**Input data:**
-- ==== Sys2Proof/Safety/Reals.lean ====
section
/-!
DEFINITION. What a formula over a configuration's reals means, and what exact arithmetic over named reals is. The machine
calls neither: Machine/ExactReals.lean states by them what it may rely on.
-/
namespace Sys2Proof.Safety

open Sys2Proof.Machine

/-- The real number that a formula stands for, when the names stand for `value`. -/
noncomputable def eval (value : Nat → ℝ) : RealExpr → ℝ
  | .num (.rat q) => q
  | .num (.named i) => value i
  | .int z => z
  | .add a b => eval value a + eval value b
  | .sub a b => eval value a - eval value b
  | .mul a b => eval value a * eval value b
  | .div a b => eval value a / eval value b

/-- `floor` and `exceeds` are exact (R9, R13) for names that stand for `value`: `floor` is the integer part of every
formula, and `exceeds x b i` the verdict of R95 on bin `b` with the threshold named `i`. -/
structure IsExact (value : Nat → ℝ) (floor : RealExpr → Int) (exceeds : List Int → Nat → Nat → Bool) : Prop where
  floor_eq : ∀ e, floor e = ⌊eval value e⌋
  exceeds_iff : ∀ x b i, exceeds x b i = true ↔ Detected x b (value i)

end Sys2Proof.Safety
end

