-- ==== Sys2Proof/Machine/SymbolDecoder.lean ====
section
/-!
DEFINITION. The SymbolDecoder (43_symbol_decoder.md): DECODE_STEP.
-/
namespace Sys2Proof.Machine

/-- 1 for a detected tone, 0 for none. -/
def detection (d : Bool) : Int := if d then 1 else 0

/-- The symbol of a cycle (R113), from the verdicts at `[bin_hi, bin_lo]`. -/
def symbol (d : List Bool) : Int := detection (d.getD 0 false) - detection (d.getD 1 false)

/-- What DECODE_STEP returns (R121). -/
structure DecodeResult where
  eoc : Bool
  bits : List Bit
  tie : Bool
  timeout : Bool
deriving DecidableEq, Repr

/-- The accumulator after the cycle's symbol: only positions `k < W` are integrated (R115). -/
def integrate (c : Cfg) (sym : Int) (S : Regs) : Int := if S.k < c.w then S.acc + sym else S.acc

/-- Whether the cycle ends a period, `k = P − 1` (R116). -/
def endsPeriod (c : Cfg) (S : Regs) : Bool := decide (S.k + 1 = c.p)

/-- The bit of a sum (R117); a sum of 0 decides none (R118). -/
def decideBit (acc : Int) : List Bit :=
  if 0 < acc then [.one] else if acc < 0 then [.zero] else []

/-- The global acquisition timeout (R120). -/
def isTimeout (p : Params) (S : Regs) : Bool :=
  match earliest S with
  | none => false
  | some t => decide (S.pos - t > p.tTimeout)

/-- The emitted bit as `last.ev_bit` shows it: 0 when there is none (R40). -/
def shownBit (bits : List Bit) : Bit := bits.headD .zero

/-- DECODE_STEP (R114), from the cycle's symbol. -/
def decodeStepWith (p : Params) (c : Cfg) (sym : Int) (S : Regs) : Regs × DecodeResult :=
  let sum := integrate c sym S
  let ends := endsPeriod c S
  let bits := if ends then decideBit sum else []
  let tie := ends && decide (sum = 0)
  let nbits := S.nbits + bits.length
  let timeout := isTimeout p S
  let eoc := decide (nbits = c.l) || timeout || tie
  ({ S with
     acc := if ends then 0 else sum,
     k := if ends then 0 else S.k + 1,
     nbits := nbits,
     last := { S.last with
       evBitValid := S.last.evBitValid || !bits.isEmpty,
       evBit := if bits.isEmpty then S.last.evBit else shownBit bits,
       evEoc := S.last.evEoc || eoc } },
   { eoc := eoc, bits := bits, tie := tie, timeout := timeout })

/-- DECODE_STEP (R114). -/
def decodeStep (p : Params) (c : Cfg) (S : Regs) : Regs × DecodeResult :=
  decodeStepWith p c (symbol (detect c.n S [c.binHi, c.binLo] c.thetaR)) S

end Sys2Proof.Machine
end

**What needs to be done:**
Everything from the first line of the listing above through the line holding "the verdict of" must be retyped exactly; nothing else belongs in the reply.

**Completed task:**
-- ==== Sys2Proof/Safety/Reals.lean ====
section
/-!
DEFINITION. What a formula over a configuration's reals means, and what exact arithmetic over named reals is. The machine
calls neither: Machine/ExactReals.lean states by them what it may rely on.
-/
namespace Sys2Proof.Safety

open Sys2Proof.Machine

/-- The real number that a formula stands for, when the names stand for `value`. -/
noncomputable def eval (value : Nat → ℝ) : RealExpr → ℝ
  | .num (.rat q) => q
  | .num (.named i) => value i
  | .int z => z
  | .add a b => eval value a + eval value b
  | .sub a b => eval value a - eval value b
  | .mul a b => eval value a * eval value b
  | .div a b => eval value a / eval value b

/-- `floor` and `exceeds` are exact (R9, R13) for names that stand for `value`: `floor` is the integer part of every
formula, and `exceeds x b i` the verdict of R95 on bin `b` with the threshold named `i`. -/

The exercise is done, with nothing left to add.